Source: WGBH Educational Foundation
In this interactive activity developed for Teachers' Domain, learn about chemical bonding. Click on the tabs to see animations of how pairs of elements in the periodic table bond together. Learn about the role of valence shell electrons and attractive forces in three types of chemical bonds: covalent, ionic, and metallic.
Atoms can join together with chemical bonds to form molecules. Molecules composed of two or more different elements are known as compounds. Properties of the resulting compound, such as melting point and electrical conductivity, depend on the attractive forces between the atoms and the resulting bonds that form.
According to the atomic model, electrons orbit the nucleus at specific energy levels, or shells. Electrons in the outermost shell, known as valence electrons, are involved in chemical bonding. Atoms are more stable when their outer shell is filled; they therefore tend to lose, gain, or share electrons to complete their outer shells. Three common types of chemical bonds—covalent, ionic, and metallic—result from the way in which valence electrons shift to fill the outer shells.
A single atom is held together by the attraction between the protons in the nucleus and the orbiting electrons. When two atoms approach each other, each nucleus also attracts the other atom's electrons. In a covalent bond, both atoms "fight for" the other atom's electrons, though neither one succeeds. Forces hold the atoms in a position where they are effectively stuck together and bonded through their shared valence electrons.
In an ionic bond, electrons transfer from one atom to another. Some elements have outer shells that are almost empty; these elements tend to lose their electrons. Other elements have outer shells that are mostly full; these elements tend to hold on to their electrons and attract electrons from other atoms. When an atom gains electrons, a negatively charged atom—a negative ion—is created. Conversely, when an atom loses electrons, a positive ion is created. The oppositely charged ions attract one another, creating an ionic bond.
In a metallic bond, one or more of the outer electrons of the atoms are "delocalized." In other words, the electrons are free to move around all the atoms involved, surrounding the atoms with a cloud of valence electrons. The strong attraction between the electron cloud and the positively charged atoms binds the atoms together, creating a metallic bond.
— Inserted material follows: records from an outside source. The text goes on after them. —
-- ==== Sys2Proof/Machine/Core.lean ====
section
/-! DEFINITION. The machine as the host takes it. -/

def Sys2Proof.core : Host.Core :=
  { State := Sys2Proof.Machine.State, Fault := Sys2Proof.Machine.Fault, Refusal := Sys2Proof.Machine.Refusal,
    step := Sys2Proof.Machine.step, reset := Sys2Proof.Machine.State.reset }
end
The physical properties of compounds are related to the nature of their chemical bonds. For instance, both ionic and metallic compounds tend to have high melting points—in the case of ionic bonds this is due to the strong force between positive and negative ions; with metallic bonds it is because of the strong attraction between the electron cloud and positively charged atoms. On the other hand, because the forces between molecules in covalent compounds are relatively weak, covalent compounds generally have low melting points.